Among the records that follow, set down only the lines from the one containing "64) = none) ∧" to the one containing "let f : BitVec 3 → FmtM", both included, exactly.

Recorded data =>
=======

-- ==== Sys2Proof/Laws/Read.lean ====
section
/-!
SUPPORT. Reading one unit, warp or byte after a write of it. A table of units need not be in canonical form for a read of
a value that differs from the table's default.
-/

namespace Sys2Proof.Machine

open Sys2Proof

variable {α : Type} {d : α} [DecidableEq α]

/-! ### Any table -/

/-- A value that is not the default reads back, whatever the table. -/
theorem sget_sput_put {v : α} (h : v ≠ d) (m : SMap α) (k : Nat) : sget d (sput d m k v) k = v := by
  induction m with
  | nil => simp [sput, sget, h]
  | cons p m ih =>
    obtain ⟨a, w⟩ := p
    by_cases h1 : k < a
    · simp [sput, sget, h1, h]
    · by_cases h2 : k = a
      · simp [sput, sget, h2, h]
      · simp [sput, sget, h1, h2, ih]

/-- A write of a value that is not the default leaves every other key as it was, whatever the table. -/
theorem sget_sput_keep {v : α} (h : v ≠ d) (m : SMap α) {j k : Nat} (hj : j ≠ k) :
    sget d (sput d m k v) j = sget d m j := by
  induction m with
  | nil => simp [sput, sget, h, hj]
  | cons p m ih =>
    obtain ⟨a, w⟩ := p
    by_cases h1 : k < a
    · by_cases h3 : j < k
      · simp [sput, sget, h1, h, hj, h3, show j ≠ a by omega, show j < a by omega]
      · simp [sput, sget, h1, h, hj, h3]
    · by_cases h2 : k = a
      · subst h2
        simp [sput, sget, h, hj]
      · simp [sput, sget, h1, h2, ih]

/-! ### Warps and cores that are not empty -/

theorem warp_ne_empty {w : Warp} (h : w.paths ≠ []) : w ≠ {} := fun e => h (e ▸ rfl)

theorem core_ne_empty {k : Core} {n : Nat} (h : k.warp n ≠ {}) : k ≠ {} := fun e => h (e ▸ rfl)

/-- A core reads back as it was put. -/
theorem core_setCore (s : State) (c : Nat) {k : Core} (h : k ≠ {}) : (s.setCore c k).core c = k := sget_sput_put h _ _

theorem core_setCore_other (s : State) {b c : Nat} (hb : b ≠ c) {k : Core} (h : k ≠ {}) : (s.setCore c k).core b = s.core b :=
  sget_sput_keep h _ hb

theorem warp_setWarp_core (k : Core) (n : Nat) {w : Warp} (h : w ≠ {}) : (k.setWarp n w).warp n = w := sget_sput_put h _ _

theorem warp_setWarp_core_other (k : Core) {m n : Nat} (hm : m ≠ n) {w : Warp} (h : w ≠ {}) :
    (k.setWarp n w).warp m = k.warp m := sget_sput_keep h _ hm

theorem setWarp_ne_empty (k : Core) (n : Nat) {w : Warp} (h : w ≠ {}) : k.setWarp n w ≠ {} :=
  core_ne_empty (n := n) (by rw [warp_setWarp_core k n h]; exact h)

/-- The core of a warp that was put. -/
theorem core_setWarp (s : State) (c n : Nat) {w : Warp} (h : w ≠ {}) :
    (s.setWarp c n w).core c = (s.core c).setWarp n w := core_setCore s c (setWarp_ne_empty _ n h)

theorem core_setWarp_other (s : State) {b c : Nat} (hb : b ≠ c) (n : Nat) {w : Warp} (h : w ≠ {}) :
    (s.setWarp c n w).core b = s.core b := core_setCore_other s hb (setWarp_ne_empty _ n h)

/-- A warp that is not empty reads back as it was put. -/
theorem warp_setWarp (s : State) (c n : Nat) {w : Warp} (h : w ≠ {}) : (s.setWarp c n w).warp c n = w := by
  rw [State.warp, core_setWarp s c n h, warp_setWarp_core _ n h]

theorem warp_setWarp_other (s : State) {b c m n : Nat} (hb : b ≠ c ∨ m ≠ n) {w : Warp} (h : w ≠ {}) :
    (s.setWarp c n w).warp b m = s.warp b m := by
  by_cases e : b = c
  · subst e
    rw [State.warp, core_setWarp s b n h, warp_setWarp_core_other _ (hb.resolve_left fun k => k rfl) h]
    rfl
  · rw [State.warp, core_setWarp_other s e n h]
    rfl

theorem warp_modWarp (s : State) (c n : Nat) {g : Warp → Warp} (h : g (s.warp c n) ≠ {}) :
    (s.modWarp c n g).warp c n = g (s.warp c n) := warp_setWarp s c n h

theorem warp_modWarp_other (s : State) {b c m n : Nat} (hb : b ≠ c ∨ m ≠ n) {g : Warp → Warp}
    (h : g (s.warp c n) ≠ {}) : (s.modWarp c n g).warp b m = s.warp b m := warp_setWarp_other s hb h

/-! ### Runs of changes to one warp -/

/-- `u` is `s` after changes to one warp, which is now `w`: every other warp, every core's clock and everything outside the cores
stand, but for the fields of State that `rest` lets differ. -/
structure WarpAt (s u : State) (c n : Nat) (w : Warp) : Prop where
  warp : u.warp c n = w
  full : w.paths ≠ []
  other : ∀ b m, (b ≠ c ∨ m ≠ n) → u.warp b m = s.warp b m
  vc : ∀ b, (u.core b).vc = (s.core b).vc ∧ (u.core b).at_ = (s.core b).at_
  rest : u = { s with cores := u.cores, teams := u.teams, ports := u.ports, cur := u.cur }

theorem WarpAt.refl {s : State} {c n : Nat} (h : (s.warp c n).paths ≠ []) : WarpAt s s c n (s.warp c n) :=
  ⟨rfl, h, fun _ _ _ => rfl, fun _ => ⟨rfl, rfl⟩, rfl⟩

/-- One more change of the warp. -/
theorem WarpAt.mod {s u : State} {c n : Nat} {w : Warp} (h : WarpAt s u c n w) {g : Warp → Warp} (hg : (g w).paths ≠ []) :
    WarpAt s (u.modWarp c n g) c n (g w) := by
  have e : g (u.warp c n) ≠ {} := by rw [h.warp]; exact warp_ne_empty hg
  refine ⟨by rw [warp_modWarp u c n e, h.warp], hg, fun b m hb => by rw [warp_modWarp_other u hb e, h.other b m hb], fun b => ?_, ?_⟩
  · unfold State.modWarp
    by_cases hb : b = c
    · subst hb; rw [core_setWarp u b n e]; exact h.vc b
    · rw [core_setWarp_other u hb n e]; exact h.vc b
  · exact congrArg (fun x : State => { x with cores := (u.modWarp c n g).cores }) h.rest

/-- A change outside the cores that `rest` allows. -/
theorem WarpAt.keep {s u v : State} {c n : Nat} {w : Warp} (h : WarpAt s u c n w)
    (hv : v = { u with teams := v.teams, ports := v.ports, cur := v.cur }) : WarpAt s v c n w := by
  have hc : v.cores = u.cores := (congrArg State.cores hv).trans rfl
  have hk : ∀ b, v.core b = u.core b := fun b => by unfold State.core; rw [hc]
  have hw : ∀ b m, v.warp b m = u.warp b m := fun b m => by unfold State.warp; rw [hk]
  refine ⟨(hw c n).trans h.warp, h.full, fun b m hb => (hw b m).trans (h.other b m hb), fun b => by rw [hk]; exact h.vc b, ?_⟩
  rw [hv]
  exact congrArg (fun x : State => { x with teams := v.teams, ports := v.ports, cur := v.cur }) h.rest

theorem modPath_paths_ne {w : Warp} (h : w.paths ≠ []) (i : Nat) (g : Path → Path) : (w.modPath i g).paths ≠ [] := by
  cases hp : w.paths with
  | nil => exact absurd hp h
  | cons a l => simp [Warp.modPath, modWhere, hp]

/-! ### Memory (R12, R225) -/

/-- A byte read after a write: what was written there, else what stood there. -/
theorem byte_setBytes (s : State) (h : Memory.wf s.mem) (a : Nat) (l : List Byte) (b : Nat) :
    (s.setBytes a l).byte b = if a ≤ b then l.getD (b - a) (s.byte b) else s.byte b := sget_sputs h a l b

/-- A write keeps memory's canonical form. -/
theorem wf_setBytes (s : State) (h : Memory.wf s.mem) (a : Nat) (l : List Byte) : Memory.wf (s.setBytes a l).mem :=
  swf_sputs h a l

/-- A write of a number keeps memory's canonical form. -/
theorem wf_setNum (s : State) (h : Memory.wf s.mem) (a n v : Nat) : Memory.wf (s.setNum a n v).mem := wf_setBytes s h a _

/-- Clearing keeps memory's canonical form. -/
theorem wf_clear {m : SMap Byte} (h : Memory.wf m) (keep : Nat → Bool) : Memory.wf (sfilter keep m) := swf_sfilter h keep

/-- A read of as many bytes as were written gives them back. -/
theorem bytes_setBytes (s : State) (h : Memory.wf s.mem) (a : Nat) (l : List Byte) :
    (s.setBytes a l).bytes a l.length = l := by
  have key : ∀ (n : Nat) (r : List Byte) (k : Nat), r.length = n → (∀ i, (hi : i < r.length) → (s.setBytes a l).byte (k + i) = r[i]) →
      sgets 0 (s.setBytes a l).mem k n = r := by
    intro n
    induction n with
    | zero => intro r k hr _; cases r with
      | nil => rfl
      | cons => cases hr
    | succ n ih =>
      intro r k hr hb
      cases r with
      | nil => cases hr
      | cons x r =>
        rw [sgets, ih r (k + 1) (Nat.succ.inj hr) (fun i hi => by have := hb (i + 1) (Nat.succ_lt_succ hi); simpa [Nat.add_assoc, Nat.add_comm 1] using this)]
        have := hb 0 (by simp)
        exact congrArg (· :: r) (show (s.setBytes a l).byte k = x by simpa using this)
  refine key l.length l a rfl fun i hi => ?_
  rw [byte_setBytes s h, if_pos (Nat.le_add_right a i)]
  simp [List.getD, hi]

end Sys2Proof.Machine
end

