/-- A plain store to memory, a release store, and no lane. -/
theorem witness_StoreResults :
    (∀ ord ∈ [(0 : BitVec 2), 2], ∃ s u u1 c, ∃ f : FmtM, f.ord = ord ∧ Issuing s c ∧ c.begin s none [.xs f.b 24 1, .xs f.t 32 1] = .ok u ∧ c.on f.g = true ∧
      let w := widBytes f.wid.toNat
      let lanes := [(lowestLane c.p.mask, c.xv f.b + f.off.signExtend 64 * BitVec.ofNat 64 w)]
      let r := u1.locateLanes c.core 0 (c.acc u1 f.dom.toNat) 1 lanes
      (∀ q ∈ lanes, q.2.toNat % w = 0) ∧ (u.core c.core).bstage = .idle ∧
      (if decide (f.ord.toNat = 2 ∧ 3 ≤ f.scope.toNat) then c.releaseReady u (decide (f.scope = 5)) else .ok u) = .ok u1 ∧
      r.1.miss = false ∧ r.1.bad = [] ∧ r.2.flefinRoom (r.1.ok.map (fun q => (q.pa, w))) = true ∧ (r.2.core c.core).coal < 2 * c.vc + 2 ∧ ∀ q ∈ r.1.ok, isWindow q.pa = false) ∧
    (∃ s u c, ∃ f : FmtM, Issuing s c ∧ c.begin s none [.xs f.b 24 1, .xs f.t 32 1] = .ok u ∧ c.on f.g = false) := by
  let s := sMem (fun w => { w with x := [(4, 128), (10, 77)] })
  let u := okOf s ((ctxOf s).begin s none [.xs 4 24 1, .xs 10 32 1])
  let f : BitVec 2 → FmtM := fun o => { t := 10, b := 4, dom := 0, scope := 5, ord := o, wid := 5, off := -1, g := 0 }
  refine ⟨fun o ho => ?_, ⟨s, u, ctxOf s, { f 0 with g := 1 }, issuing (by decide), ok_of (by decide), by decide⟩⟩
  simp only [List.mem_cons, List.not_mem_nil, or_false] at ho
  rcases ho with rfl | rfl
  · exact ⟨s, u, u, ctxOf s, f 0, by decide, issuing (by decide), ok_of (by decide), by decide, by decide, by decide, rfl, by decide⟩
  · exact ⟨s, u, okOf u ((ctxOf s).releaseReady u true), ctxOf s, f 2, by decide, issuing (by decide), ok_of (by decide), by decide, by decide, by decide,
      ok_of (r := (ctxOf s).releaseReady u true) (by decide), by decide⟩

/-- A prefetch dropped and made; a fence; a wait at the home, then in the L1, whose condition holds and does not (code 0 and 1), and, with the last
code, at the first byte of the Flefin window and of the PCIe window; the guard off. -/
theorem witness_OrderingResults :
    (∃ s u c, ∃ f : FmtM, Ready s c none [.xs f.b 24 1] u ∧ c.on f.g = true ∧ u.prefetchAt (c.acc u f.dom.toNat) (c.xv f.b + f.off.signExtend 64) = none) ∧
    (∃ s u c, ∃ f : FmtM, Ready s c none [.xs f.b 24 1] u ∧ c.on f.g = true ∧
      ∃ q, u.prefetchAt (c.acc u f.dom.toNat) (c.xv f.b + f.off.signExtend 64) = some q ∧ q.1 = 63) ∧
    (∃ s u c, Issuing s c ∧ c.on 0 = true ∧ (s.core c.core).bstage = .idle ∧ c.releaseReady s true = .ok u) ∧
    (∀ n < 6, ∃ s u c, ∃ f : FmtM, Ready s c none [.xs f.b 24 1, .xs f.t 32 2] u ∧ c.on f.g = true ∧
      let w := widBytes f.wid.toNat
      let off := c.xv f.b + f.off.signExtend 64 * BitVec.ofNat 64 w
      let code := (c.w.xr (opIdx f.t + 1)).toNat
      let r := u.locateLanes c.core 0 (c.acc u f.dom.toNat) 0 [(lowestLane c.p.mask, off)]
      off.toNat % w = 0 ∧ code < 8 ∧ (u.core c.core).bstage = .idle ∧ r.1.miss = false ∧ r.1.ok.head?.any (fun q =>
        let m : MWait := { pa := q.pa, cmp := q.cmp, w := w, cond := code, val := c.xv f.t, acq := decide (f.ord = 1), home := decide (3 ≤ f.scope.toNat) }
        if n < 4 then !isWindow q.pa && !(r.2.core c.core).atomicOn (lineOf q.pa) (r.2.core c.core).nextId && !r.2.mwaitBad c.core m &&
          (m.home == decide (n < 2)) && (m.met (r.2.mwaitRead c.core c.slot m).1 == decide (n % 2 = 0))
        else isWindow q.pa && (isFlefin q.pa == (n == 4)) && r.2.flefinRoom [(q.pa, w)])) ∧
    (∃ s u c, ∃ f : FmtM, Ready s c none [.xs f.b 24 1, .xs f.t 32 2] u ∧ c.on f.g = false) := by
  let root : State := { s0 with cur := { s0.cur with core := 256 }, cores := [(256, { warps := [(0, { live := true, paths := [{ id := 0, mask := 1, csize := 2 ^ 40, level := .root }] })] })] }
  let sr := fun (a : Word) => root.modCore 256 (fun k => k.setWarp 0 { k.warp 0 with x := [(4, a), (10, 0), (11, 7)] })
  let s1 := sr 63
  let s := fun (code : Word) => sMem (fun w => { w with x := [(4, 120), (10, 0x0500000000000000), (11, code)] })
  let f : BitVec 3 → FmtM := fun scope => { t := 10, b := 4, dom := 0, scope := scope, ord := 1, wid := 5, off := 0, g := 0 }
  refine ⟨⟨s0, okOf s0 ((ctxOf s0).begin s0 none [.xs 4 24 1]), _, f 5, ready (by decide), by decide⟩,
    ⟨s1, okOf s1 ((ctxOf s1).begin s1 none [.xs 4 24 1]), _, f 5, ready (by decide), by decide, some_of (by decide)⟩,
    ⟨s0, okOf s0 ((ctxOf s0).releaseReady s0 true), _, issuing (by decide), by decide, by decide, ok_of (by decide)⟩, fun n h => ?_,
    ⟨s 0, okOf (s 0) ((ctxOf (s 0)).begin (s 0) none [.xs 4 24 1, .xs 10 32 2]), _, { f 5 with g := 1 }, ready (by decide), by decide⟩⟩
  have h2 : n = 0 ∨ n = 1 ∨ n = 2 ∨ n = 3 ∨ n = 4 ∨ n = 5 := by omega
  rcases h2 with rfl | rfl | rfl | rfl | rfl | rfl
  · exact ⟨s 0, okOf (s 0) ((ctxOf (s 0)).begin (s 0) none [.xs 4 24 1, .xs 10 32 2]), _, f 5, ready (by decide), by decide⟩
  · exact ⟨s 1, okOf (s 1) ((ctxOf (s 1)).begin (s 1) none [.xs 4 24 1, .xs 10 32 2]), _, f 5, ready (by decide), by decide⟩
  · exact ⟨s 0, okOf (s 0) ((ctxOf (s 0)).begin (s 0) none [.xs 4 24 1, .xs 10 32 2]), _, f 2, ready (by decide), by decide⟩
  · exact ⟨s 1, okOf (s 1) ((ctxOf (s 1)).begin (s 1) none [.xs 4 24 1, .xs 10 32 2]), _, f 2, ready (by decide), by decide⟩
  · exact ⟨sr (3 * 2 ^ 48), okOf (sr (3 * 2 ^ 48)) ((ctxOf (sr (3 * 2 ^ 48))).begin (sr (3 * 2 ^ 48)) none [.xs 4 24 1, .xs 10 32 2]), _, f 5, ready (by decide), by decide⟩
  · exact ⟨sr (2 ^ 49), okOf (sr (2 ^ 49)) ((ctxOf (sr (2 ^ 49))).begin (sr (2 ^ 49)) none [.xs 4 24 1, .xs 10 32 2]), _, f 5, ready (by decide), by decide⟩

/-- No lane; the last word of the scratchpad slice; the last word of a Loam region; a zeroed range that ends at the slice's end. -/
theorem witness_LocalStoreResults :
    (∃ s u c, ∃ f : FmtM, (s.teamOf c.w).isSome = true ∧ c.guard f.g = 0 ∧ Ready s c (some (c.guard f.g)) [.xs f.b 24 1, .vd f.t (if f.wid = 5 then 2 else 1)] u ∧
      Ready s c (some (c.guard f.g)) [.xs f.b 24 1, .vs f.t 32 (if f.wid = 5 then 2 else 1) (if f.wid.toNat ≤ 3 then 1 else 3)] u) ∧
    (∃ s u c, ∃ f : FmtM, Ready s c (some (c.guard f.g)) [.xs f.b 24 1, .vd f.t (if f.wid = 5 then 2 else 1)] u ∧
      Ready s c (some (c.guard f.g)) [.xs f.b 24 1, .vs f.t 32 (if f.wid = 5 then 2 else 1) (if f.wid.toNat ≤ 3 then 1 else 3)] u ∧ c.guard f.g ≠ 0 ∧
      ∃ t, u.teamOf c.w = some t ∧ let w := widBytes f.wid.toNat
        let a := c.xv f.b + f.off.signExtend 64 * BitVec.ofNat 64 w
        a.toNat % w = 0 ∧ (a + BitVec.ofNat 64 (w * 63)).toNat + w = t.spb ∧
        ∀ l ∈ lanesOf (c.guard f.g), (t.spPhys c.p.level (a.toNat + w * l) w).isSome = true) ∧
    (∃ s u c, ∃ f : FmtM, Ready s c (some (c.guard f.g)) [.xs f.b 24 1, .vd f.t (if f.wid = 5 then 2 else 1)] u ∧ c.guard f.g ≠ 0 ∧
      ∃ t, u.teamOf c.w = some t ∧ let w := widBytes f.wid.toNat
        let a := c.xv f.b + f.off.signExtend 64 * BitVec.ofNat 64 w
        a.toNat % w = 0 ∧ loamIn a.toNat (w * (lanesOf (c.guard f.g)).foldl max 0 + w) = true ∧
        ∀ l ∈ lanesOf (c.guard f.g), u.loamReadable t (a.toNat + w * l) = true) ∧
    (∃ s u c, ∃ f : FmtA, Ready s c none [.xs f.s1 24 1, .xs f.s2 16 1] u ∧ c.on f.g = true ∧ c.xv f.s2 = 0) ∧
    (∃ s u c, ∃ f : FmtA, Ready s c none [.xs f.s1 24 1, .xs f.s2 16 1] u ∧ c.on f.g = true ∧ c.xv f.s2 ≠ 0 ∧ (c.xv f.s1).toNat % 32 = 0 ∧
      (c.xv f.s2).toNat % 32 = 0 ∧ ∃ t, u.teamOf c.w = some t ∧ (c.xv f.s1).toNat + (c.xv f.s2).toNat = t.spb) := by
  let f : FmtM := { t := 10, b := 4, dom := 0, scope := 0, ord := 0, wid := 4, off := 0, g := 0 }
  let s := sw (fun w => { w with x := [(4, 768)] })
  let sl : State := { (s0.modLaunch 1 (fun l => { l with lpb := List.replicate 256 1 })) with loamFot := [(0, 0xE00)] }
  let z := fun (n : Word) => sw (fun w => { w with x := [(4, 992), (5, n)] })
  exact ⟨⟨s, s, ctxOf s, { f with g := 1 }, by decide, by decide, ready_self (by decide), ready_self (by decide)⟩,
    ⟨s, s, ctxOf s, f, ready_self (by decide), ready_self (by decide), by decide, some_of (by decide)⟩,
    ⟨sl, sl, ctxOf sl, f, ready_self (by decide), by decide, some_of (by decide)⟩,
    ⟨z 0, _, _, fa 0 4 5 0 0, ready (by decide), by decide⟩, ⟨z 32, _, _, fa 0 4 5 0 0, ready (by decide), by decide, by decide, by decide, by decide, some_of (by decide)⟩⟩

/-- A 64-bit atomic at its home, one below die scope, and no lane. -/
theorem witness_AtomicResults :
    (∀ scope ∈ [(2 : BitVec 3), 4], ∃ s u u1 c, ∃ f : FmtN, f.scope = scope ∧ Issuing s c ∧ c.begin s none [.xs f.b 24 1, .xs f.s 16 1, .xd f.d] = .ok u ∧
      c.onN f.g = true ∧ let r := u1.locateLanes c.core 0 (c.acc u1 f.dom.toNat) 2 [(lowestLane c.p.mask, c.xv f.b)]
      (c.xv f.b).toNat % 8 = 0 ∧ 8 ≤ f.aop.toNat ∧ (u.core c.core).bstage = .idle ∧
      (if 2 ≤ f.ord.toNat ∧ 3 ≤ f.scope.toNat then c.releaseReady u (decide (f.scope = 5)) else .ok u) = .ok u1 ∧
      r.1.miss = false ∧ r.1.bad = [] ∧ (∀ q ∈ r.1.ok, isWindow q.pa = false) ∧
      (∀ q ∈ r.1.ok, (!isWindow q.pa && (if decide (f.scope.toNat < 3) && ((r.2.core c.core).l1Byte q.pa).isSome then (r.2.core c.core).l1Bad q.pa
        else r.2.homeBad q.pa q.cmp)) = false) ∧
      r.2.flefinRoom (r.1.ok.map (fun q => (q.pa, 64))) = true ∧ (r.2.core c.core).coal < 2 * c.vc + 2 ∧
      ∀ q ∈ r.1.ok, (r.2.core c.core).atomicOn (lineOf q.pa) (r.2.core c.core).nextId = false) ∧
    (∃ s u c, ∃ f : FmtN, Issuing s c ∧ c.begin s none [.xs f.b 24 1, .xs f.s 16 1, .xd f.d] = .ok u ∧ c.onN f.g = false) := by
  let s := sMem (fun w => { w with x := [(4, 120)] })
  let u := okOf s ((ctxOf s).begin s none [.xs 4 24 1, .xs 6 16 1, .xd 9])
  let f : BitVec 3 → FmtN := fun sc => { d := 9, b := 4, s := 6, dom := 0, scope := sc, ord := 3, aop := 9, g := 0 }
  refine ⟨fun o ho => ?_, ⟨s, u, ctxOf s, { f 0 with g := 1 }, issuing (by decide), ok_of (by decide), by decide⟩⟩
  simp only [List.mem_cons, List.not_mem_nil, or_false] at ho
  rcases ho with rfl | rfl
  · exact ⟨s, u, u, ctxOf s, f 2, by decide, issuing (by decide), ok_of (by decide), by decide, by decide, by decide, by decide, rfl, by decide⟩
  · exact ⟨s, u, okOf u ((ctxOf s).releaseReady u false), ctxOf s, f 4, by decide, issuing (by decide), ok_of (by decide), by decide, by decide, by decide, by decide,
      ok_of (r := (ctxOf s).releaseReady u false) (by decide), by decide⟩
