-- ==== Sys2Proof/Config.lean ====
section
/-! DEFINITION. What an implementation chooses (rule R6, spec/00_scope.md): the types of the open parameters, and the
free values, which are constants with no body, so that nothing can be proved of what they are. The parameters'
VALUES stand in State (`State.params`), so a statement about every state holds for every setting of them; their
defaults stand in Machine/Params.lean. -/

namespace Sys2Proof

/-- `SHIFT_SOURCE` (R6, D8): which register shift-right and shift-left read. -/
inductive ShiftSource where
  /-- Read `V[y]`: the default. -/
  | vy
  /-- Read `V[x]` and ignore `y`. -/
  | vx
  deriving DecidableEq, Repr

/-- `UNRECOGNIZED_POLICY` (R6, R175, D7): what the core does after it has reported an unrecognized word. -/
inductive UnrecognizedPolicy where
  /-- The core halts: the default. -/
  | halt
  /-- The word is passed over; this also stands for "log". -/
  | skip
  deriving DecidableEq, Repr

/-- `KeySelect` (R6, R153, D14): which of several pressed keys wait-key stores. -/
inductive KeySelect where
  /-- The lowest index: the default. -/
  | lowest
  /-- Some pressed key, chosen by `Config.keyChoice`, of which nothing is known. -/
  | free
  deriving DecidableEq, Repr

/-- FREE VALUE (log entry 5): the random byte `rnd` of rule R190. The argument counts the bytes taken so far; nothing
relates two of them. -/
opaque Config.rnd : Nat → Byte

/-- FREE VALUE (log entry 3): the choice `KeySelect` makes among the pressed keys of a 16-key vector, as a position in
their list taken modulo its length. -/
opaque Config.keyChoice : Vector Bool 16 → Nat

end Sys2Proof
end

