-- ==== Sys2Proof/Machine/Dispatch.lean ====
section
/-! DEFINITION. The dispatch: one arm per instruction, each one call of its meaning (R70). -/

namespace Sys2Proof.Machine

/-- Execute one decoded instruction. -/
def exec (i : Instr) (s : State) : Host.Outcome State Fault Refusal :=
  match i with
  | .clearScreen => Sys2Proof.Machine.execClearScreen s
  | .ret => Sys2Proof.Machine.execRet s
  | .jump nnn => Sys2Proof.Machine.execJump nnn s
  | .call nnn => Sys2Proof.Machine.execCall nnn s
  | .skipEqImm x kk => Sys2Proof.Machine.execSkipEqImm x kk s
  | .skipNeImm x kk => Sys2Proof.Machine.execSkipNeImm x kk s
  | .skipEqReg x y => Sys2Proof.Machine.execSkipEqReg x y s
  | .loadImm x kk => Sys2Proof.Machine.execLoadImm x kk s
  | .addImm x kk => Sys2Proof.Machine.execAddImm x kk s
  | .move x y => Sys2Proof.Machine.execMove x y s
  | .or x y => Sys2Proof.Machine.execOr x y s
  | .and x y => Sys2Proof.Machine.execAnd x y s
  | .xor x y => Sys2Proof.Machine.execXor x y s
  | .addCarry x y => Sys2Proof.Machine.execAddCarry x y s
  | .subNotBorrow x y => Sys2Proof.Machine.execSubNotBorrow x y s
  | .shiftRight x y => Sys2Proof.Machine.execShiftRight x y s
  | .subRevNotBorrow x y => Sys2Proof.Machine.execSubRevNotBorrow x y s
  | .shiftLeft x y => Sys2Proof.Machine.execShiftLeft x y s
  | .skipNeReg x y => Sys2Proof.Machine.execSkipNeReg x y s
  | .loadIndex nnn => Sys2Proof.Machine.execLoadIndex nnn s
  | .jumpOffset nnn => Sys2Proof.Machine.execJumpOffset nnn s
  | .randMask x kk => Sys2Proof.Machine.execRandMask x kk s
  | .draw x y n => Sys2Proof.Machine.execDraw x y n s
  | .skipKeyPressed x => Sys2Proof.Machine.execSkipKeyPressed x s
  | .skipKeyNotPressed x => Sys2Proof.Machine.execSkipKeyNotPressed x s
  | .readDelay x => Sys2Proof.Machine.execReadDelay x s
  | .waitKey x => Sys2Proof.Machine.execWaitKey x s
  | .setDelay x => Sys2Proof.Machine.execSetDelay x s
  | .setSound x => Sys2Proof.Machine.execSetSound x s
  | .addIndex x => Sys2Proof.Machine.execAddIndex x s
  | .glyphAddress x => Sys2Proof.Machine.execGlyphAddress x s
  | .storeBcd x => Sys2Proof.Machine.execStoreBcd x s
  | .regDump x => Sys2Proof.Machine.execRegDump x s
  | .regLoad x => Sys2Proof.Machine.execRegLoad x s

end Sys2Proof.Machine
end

=======

The answer =>
    (∃ s u c, ∃ f : FmtM, Ready s c none [.xs f.b 24 1] u ∧ c.on f.g = true ∧ u.prefetchAt (c.acc u f.dom.toNat) (c.xv f.b + f.off.signExtend 64) = none) ∧
    (∃ s u c, ∃ f : FmtM, Ready s c none [.xs f.b 24 1] u ∧ c.on f.g = true ∧
      ∃ q, u.prefetchAt (c.acc u f.dom.toNat) (c.xv f.b + f.off.signExtend 64) = some q ∧ q.1 = 63) ∧
    (∃ s u c, Issuing s c ∧ c.on 0 = true ∧ (s.core c.core).bstage = .idle ∧ c.releaseReady s true = .ok u) ∧
    (∀ n < 6, ∃ s u c, ∃ f : FmtM, Ready s c none [.xs f.b 24 1, .xs f.t 32 2] u ∧ c.on f.g = true ∧
      let w := widBytes f.wid.toNat
      let off := c.xv f.b + f.off.signExtend 64 * BitVec.ofNat 64 w
      let code := (c.w.xr (opIdx f.t + 1)).toNat
      let r := u.locateLanes c.core 0 (c.acc u f.dom.toNat) 0 [(lowestLane c.p.mask, off)]
      off.toNat % w = 0 ∧ code < 8 ∧ (u.core c.core).bstage = .idle ∧ r.1.miss = false ∧ r.1.ok.head?.any (fun q =>
        let m : MWait := { pa := q.pa, cmp := q.cmp, w := w, cond := code, val := c.xv f.t, acq := decide (f.ord = 1), home := decide (3 ≤ f.scope.toNat) }
        if n < 4 then !isWindow q.pa && !(r.2.core c.core).atomicOn (lineOf q.pa) (r.2.core c.core).nextId && !r.2.mwaitBad c.core m &&
          (m.home == decide (n < 2)) && (m.met (r.2.mwaitRead c.core c.slot m).1 == decide (n % 2 = 0))
        else isWindow q.pa && (isFlefin q.pa == (n == 4)) && r.2.flefinRoom [(q.pa, w)])) ∧
    (∃ s u c, ∃ f : FmtM, Ready s c none [.xs f.b 24 1, .xs f.t 32 2] u ∧ c.on f.g = false) := by
  let root : State := { s0 with cur := { s0.cur with core := 256 }, cores := [(256, { warps := [(0, { live := true, paths := [{ id := 0, mask := 1, csize := 2 ^ 40, level := .root }] })] })] }
  let sr := fun (a : Word) => root.modCore 256 (fun k => k.setWarp 0 { k.warp 0 with x := [(4, a), (10, 0), (11, 7)] })
  let s1 := sr 63
  let s := fun (code : Word) => sMem (fun w => { w with x := [(4, 120), (10, 0x0500000000000000), (11, code)] })
  let f : BitVec 3 → FmtM := fun scope => { t := 10, b := 4, dom := 0, scope := scope, ord := 1, wid := 5, off := 0, g := 0 }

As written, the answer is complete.